■ **REQUIREMENT**: Word for word, copy the line containing "gives (.bext d" and each line after it in the records below, ending with the last line.

# # # #

-- ==== Sys2Proof/Certificates/Slice0/Obligations.lean ====
section
/-! DEFINITION. The statements for the provers. Each says what the spec's rules say an instruction or the machine does;
`Leads` says that the instruction answers a next state, and `Only` or `OnlyBank` what that state is and keeps. -/

open Sys2Proof Sys2Proof.Machine

/-! ### Scalar instructions -/

/-- R117: the effect on s[d] of each register operation. -/
def Obligations.RegisterArithmetic : Prop :=
  ∀ (s : State) (t : Task) (d a b : SReg) (sh : Fin 4) (g : PReg), Running s t → t.getP g = true →
    let x := t.getS a
    let y := t.getS b
    let n := y.toNat % 64
    let gives := fun (i : Instr) (r : Word) => Leads (exec i s) (Only s · ((t.setS d r).setPc (t.regs.pc + 4)))
    gives (.add d a b g) (x + y) ∧
    gives (.sub d a b g) (x - y) ∧
    gives (.mul d a b g) (x * y) ∧
    gives (.mulh d a b g) ((x.signExtend 128 * y.signExtend 128).extractLsb' 64 64) ∧
    gives (.mulhn d a b g) ((x.zeroExtend 128 * y.zeroExtend 128).extractLsb' 64 64) ∧
    gives (.and d a b g) (x &&& y) ∧
    gives (.or d a b g) (x ||| y) ∧
    gives (.xor d a b g) (x ^^^ y) ∧
    gives (.shl d a b g) (x <<< n) ∧
    gives (.shr d a b g) (x >>> n) ∧
    gives (.sha d a b g) (x.sshiftRight n) ∧
    gives (.rot d a b g) ((x >>> n) ||| (x <<< (64 - n))) ∧
    gives (.min d a b g) (if x.toInt ≤ y.toInt then x else y) ∧
    gives (.max d a b g) (if x.toInt ≤ y.toInt then y else x) ∧
    gives (.minn d a b g) (if x.toNat ≤ y.toNat then x else y) ∧
    gives (.maxn d a b g) (if x.toNat ≤ y.toNat then y else x) ∧
    gives (.lea d a b sh g) (x + y <<< sh.val)

/-- R118: quotient and remainder, with the two borderline cases; the divider is busy for 36 cycles, and nothing traps or
sets a flag. A division that finds the divider busy waits for it: the machine is as it was, and the division issues later;
the reservation of an aging cycle is no part of that. -/
def Obligations.Division : Prop :=
  (∀ (s : State) (t : Task) (d a b : SReg) (g : PReg), Running s t → t.getP g = true → s.dividerFree →
    let x := t.getS a
    let y := t.getS b
    let gives := fun (i : Instr) (r : Word) => Leads (exec i s) fun s' =>
      Only s s' ((t.setS d r).setPc (t.regs.pc + 4)) ∧ (s'.core s.here).dividerUntil = s.hereCore.cycle + 36
    let corner := x.toInt = -(2 ^ 63) ∧ y.toInt = -1
    gives (.div d a b g)
      (if y = 0 then BitVec.allOnes 64 else if corner then x else BitVec.ofInt 64 (x.toInt.tdiv y.toInt)) ∧
    gives (.rem d a b g)
      (if y = 0 then x else if corner then 0 else BitVec.ofInt 64 (x.toInt - x.toInt.tdiv y.toInt * y.toInt)) ∧
    gives (.divn d a b g) (if y = 0 then BitVec.allOnes 64 else BitVec.ofNat 64 (x.toNat / y.toNat)) ∧
    gives (.remn d a b g) (if y = 0 then x else BitVec.ofNat 64 (x.toNat - x.toNat / y.toNat * y.toNat))) ∧
  (∀ (s : State) (t : Task) (d a b : SReg) (g : PReg), Running s t → t.getP g = true → ¬ s.dividerFree →
    ∀ i ∈ [Instr.div d a b g, .divn d a b g, .rem d a b g, .remn d a b g], exec i s = .next s)

/-- R119, R122, R123: the immediate forms, short and long; movi, lih and addpc. -/
def Obligations.Immediates : Prop :=
  (∀ (s : State) (t : Task) (d a : SReg) (imm : BitVec 11) (n : Fin 64) (g : PReg), Running s t → t.getP g = true →
    let x := t.getS a
    let gives := fun (i : Instr) (r : Word) => Leads (exec i s) (Only s · ((t.setS d r).setPc (t.regs.pc + 4)))
    gives (.addi d a imm g) (x + imm.signExtend 64) ∧
    gives (.andi d a imm g) (x &&& imm.signExtend 64) ∧
    gives (.ori d a imm g) (x ||| imm.signExtend 64) ∧
    gives (.xori d a imm g) (x ^^^ imm.signExtend 64) ∧
    gives (.shli d a n g) (x <<< n.val) ∧
    gives (.shri d a n g) (x >>> n.val) ∧
    gives (.shai d a n g) (x.sshiftRight n.val) ∧
    gives (.roti d a n g) ((x >>> n.val) ||| (x <<< (64 - n.val)))) ∧
  (∀ (s : State) (t : Task) (d a : SReg) (imm : BitVec 32) (g : GReg), Running s t → t.getP g = true →
    let x := t.getS a
    let gives := fun (i : Instr) (r : Word) => Leads (exec i s) (Only s · ((t.setS d r).setPc (t.regs.pc + 8)))
    gives (.addiLong d a imm g) (x + imm.signExtend 64) ∧
    gives (.andiLong d a imm g) (x &&& imm.signExtend 64) ∧
    gives (.oriLong d a imm g) (x ||| imm.signExtend 64) ∧
    gives (.xoriLong d a imm g) (x ^^^ imm.signExtend 64) ∧
    gives (.movi d imm g) (imm.signExtend 64)) ∧
  (∀ (s : State) (t : Task) (d : SReg) (imm : BitVec 17) (g : PReg), Running s t → t.getP g = true →
    let gives := fun (i : Instr) (r : Word) => Leads (exec i s) (Only s · ((t.setS d r).setPc (t.regs.pc + 4)))
    gives (.lih d imm g) (imm.signExtend 64 <<< 11) ∧
    gives (.addpc d imm g) (t.regs.pc + imm.signExtend 64 * 4))

/-- R120, R121: clz, ctz, popc and brev; bext and bins, bit by bit. -/
def Obligations.BitOperations : Prop :=
  (∀ (s : State) (t : Task) (d a : SReg) (g : PReg), Running s t → t.getP g = true →
    let x := t.getS a
    let gives := fun (i : Instr) (P : Word → Prop) =>
      ∃ r, P r ∧ Leads (exec i s) (Only s · ((t.setS d r).setPc (t.regs.pc + 4)))
    gives (.clz d a g) (fun r =>
      if x = 0 then r = 64 else r.toNat < 64 ∧ x.getLsbD (63 - r.toNat) = true ∧ ∀ i < r.toNat, x.getLsbD (63 - i) = false) ∧
    gives (.ctz d a g) (fun r =>
      if x = 0 then r = 64 else r.toNat < 64 ∧ x.getLsbD r.toNat = true ∧ ∀ i < r.toNat, x.getLsbD i = false) ∧
    gives (.popc d a g) (fun r => r.toNat = ((List.range 64).filter x.getLsbD).length) ∧
    gives (.brev d a g) (fun r => ∀ i < 64, r.getLsbD i = x.getLsbD (63 - i))) ∧
  (∀ (s : State) (t : Task) (d a b : SReg) (g : PReg), Running s t → t.getP g = true →
    let x := t.getS a
    let pos := (t.getS b).toNat % 64
    let len := min ((t.getS b).toNat / 2 ^ 8 % 128) 64
    let gives := fun (i : Instr) (P : Word → Prop) =>
      ∃ r, P r ∧ Leads (exec i s) (Only s · ((t.setS d r).setPc (t.regs.pc + 4)))
    gives (.bext d a b g) (fun r => ∀ i < 64, r.getLsbD i = (decide (i < len) && x.getLsbD (pos + i))) ∧
    gives (.bins d a b g) (fun r => ∀ i < 64,
      r.getLsbD i = if pos ≤ i ∧ i < pos + len then x.getLsbD (i - pos) else (t.getS d).getLsbD i))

# # # #

■ **RESPONSE FOR THIS EXERCISE**:
    gives (.bext d a b g) (fun r => ∀ i < 64, r.getLsbD i = (decide (i < len) && x.getLsbD (pos + i))) ∧
    gives (.bins d a b g) (fun r => ∀ i < 64,
      r.getLsbD i = if pos ≤ i ∧ i < pos + len then x.getLsbD (i - pos) else (t.getS d).getLsbD i))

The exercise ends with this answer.